Spotters will also move any bouldering mats along the ground to make sure that they are always beneath the climber's latest position and covering the most likely landing zone for any fall. Spotters will try to maintain a flexible body position (e.g. bent knees) with the fingers together and thumbs turned in — known as "spoons" — to safely absorb the impact of any fall and avoid injury to themselves. Spotters have been severely injured, and even hospitalized, as a result of spotting.

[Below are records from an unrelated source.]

/-! ### Taking an exception and returning -/

section
variable (e : Exc) (s : State)
@[simp] theorem raise_gprs : (raise e s).gprs = s.gprs := rfl
@[simp] theorem raise_gpr (r : Reg) : (raise e s).gpr r = s.gpr r := rfl
@[simp] theorem raise_pc : (raise e s).pc = vectorOf e s.sr.eph := rfl
@[simp] theorem raise_ds : (raise e s).ds = none := rfl
@[simp] theorem raise_sr : (raise e s).sr = s.sr.enter s.ds.isSome := rfl
@[simp] theorem raise_epcr0 : (raise e s).epcr0 = savedPc e s.pc s.ds.isSome := rfl
@[simp] theorem raise_eear0 :
    (raise e s).eear0 = if e.writesEear then Config.freeWord s.draws else s.eear0 := rfl
@[simp] theorem raise_esr0 : (raise e s).esr0 = s.sr.toWord := rfl
@[simp] theorem raise_fpcsr : (raise e s).fpcsr = s.fpcsr := rfl
@[simp] theorem raise_machi : (raise e s).machi = s.machi := rfl
@[simp] theorem raise_maclo : (raise e s).maclo = s.maclo := rfl
@[simp] theorem raise_picmr : (raise e s).picmr = s.picmr := rfl
@[simp] theorem raise_picsr : (raise e s).picsr = s.picsr := rfl
@[simp] theorem raise_irqLines : (raise e s).irqLines = s.irqLines := rfl
@[simp] theorem raise_mem : (raise e s).mem = s.mem := rfl
@[simp] theorem raise_turns : (raise e s).turns = s.turns := rfl
@[simp] theorem raise_build : (raise e s).build = s.build := rfl
@[simp] theorem raise_sprOut : (raise e s).sprOut = s.sprOut := rfl
end

section
variable (r : SR) (inDs : Bool)
@[simp] theorem SR.enter_sm : (r.enter inDs).sm = true := rfl
@[simp] theorem SR.enter_iee : (r.enter inDs).iee = false := rfl
@[simp] theorem SR.enter_tee : (r.enter inDs).tee = false := rfl
@[simp] theorem SR.enter_dme : (r.enter inDs).dme = false := rfl
@[simp] theorem SR.enter_ime : (r.enter inDs).ime = false := rfl
@[simp] theorem SR.enter_dsx : (r.enter inDs).dsx = inDs := rfl
@[simp] theorem SR.enter_cy : (r.enter inDs).cy = r.cy := rfl
@[simp] theorem SR.enter_ov : (r.enter inDs).ov = r.ov := rfl
@[simp] theorem SR.enter_eph : (r.enter inDs).eph = r.eph := rfl
end

/-- Everything a trap return does (60_exceptions.md R229; log entry 29). -/
theorem returnFromException_eq (s : State) : ∃ p n,
    returnFromException s =
        { s with pc := p, sr := SR.ofWord s.esr0, ds := none, draws := n }
      ∧ misaligned p = false
      ∧ (misaligned s.epcr0 = false → p = s.epcr0 ∧ n = s.draws)
      ∧ (misaligned s.epcr0 = true → p = freePc s.draws ∧ n = s.draws + 1) := by
  refine ⟨_, _, rfl, ?_, ?_, ?_⟩ <;> unfold returnPc
  · split
    · exact misaligned_freePc s.draws
    · rename_i h; simpa using h
  · intro h; simp [h]
  · intro h; simp [h]

/-! ### Completing an arithmetic instruction -/

/-- Everything `finishArith` can do: complete, or enter Range with `x[D]` and the flags drawn. -/
theorem finishArith_cases (d : Reg) (r : Word) (cy ov rc : Bool) (s : State) :
    ((rc = false ∨ s.sr.ove = false)
        ∧ finishArith d r cy ov rc s = complete ((s.writeGpr d r).setFlags cy ov))
    ∨ (rc = true ∧ s.sr.ove = true ∧ finishArith d r cy ov rc s = .next (raiseRange d s)) := by
  unfold finishArith
  cases rc <;> cases s.sr.ove <;> simp

/-- Everything an arithmetic instruction can do when it answers a next state. -/
theorem finishArith_next {d : Reg} {r : Word} {cy ov rc : Bool} {s t : State}
    (h : finishArith d r cy ov rc s = .next t) :
    ((rc = false ∨ s.sr.ove = false) ∧ s.mayAdvance = true
        ∧ t = advance ((s.writeGpr d r).setFlags cy ov))
    ∨ (rc = true ∧ s.sr.ove = true ∧ t = raiseRange d s) := by
  obtain ⟨hc, he⟩ | ⟨h1, h2, he⟩ := finishArith_cases d r cy ov rc s <;> rw [he] at h
  · obtain ⟨hm, ht⟩ := complete_next h
    exact .inl ⟨hc, by simpa using hm, ht⟩
  · cases h; exact .inr ⟨h1, h2, rfl⟩

/-! ### The build -/

/-- Every register number exists in the build that `State.reset` has. -/
theorem Instr.wellFormed_all (i : Instr) : i.wellFormed = true := by
  unfold Instr.wellFormed Instr.wellFormedIn
  exact List.all_eq_true.2 fun r _ => decide_eq_true r.isLt

/-- The build that `State.reset` has runs every instruction but `lf.madd.d` and those whose field D
is 0. -/
theorem defaultBuild_runs (i : Instr) (h : i.row ≠ .maddD) (hd : i.fieldD? ≠ some 0#5) :
    Config.defaultBuild.runs i = true := by
  have hw : i.wellFormedIn Config.defaultBuild.ngpr = true := Instr.wellFormed_all i
  unfold Build.runs
  rw [hw]
  simp [Build.implements, Build.refusesDestination, Config.defaultBuild, h, hd]

/-- What `Build.runs` says, part by part. -/
theorem Build.runs_iff (b : Build) (i : Instr) : b.runs i = true ↔
    b.implements i = true ∧ i.wellFormedIn b.ngpr = true ∧ b.refusesDestination i = false := by
  simp [Build.runs, and_assoc]

/-- Everything `inBuild` can answer. -/
theorem inBuild_cases (i : Instr) (s : State) (e : Result) :
    (s.build.runs i = true ∧ inBuild i s e = e)
    ∨ (s.build.implements i = false ∧ inBuild i s e = .refused .notImplemented)
    ∨ (s.build.implements i = true ∧ i.wellFormedIn s.build.ngpr = false
        ∧ inBuild i s e = .refused .noSuchRegister)
    ∨ (s.build.implements i = true ∧ i.wellFormedIn s.build.ngpr = true
        ∧ s.build.refusesDestination i = true ∧ inBuild i s e = .refused .r0Destination) := by
  unfold inBuild Build.runs
  cases s.build.implements i <;> cases i.wellFormedIn s.build.ngpr
    <;> cases s.build.refusesDestination i <;> simp

/-- An instruction that the build runs has its effect. -/
theorem inBuild_eq (i : Instr) (s : State) (e : Result) (h : s.build.runs i = true) :
    inBuild i s e = e := by
  obtain ⟨h1, h2, h3⟩ := (Build.runs_iff _ _).1 h
  unfold inBuild; rw [h1, h2, h3]; rfl

/-- A next state is that of the effect, of an instruction that the build runs. -/
theorem inBuild_next {i : Instr} {s u : State} {e : Result} (h : inBuild i s e = .next u) :
    s.build.runs i = true ∧ e = .next u := by
  obtain ⟨h1, h2⟩ | ⟨_, h2⟩ | ⟨_, _, h2⟩ | ⟨_, _, _, h2⟩ := inBuild_cases i s e <;> rw [h2] at h
  · exact ⟨h1, h⟩
  all_goals cases h

/-! ### The fetch -/

/-- A placed instruction word is what the next fetch decodes. -/
theorem fetchInstr_placeInstr (s : State) (w : Word) (i : Instr) (hp : misaligned s.pc = false)
    (him : s.sr.ime = false) (hle : s.sr.lee = false)
    (hd : decodeBytes (bytesOfWord w) = .ok i) : fetchInstr (placeInstr s w) = .next i := by
  have hb : (placeInstr s w).mem.readBytes (placeInstr s w).pc = some (bytesOfWord w) :=
    Memory.readBytes_writeWord s.mem s.pc w
  unfold fetchInstr
  rw [hb, show (placeInstr s w).pc = s.pc from rfl, show (placeInstr s w).sr = s.sr from rfl, hp,
    him, hle]
  simp [hd]

/-- Everything a fetch can answer: it gives an instruction only at an aligned `pc` whose four bytes
memory defines, with the instruction MMU and little-endian mode off. -/
theorem fetchInstr_next (s : State) (i : Instr) (h : fetchInstr s = .next i) :
    misaligned s.pc = false ∧ s.sr.ime = false ∧ s.sr.lee = false
      ∧ ∃ bytes, s.mem.readBytes s.pc = some bytes ∧ decodeBytes bytes = .ok i := by
  unfold fetchInstr at h
  split at h <;> try contradiction
  split at h <;> try contradiction
  split at h <;> try contradiction
  split at h <;> try contradiction
  rename_i h1 h2 h3 _ bytes hb
  split at h <;> try contradiction
  rename_i j hj
  cases h
  exact ⟨by simpa using h1, by simpa using h2, by simpa using h3, bytes, hb, hj⟩

/-! ### The interrupt controller -/

/-- Line `i` is wired exactly when it is below `PIC_NINT`. -/
theorem wiredLines_bit (b : Build) (i : Nat) (hi : i < 32) :
    (wiredLines b).getLsbD i = decide (i < b.picNint) := by
  unfold wiredLines
  rw [BitVec.getLsbD_ofNat, Nat.testBit_two_pow_sub_one]
  simp [hi]

/-- The lines latched, bit by bit. -/
theorem State.latching_bit (s : State) (i : Nat) (hi : i < 32) : s.latching.getLsbD i =
    (s.irqLines.getLsbD i && s.picmrValue.getLsbD i && decide (i < s.build.picNint)) := by
  unfold State.latching
  rw [BitVec.getLsbD_and, BitVec.getLsbD_and, wiredLines_bit _ _ hi]

/-- Everything the latch does: it writes `PICSR`, in a build with a PIC. -/
theorem picLatch_eq (s : State) : picLatch s =
    s.setPicsr (if s.build.hasPic then s.picsr ||| s.latching else s.picsr) := by
  unfold picLatch
  split <;> rfl

/-! ### SPR events -/

/-- Everything an SPR access needs to be carried out. -/
theorem withSpr_next (n : BitVec 16) (s t : State) (k : Spr → Result)
    (h : withSpr n s k = .next t) :
    s.sr.sm = true ∧ sprGroup n ≠ 11#5 ∧ ∃ r, sprOfNumber n = some r ∧ k r = .next t := by
  unfold withSpr at h
  split at h <;> try contradiction
  split at h <;> try contradiction
  rename_i h1 h2
  split at h <;> try contradiction
  rename_i r hr
  exact ⟨by simpa using h1, h2, r, hr, h⟩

Various types of catches are used in advanced spotting including the falling giant (double-palming the climber's bottom), the pixie catch (grabbing the climber's waist), the tackle (pushing the climber away from an obstacle) and the cave catch (for spotting on overhangs). A power-spot is where the spotter takes some weight off the climber by pressing against their hips or back to enable the climber to practice the hardest crux moves.

The most serious form of spotting is for highball bouldering, where the climber might be falling from a height above 7 m, which can generate a force equal to the weight of a vehicle. The impact force of a climber falling from higher up on a highball boulder, therefore, makes normal spotting very dangerous. A highball-spotting technique known as "pad-fu" has been used where the spotter holds a thick bouldering mat that they use to deflect a falling climber onto a bigger stack of mats and to absorb some of the energy of the fall.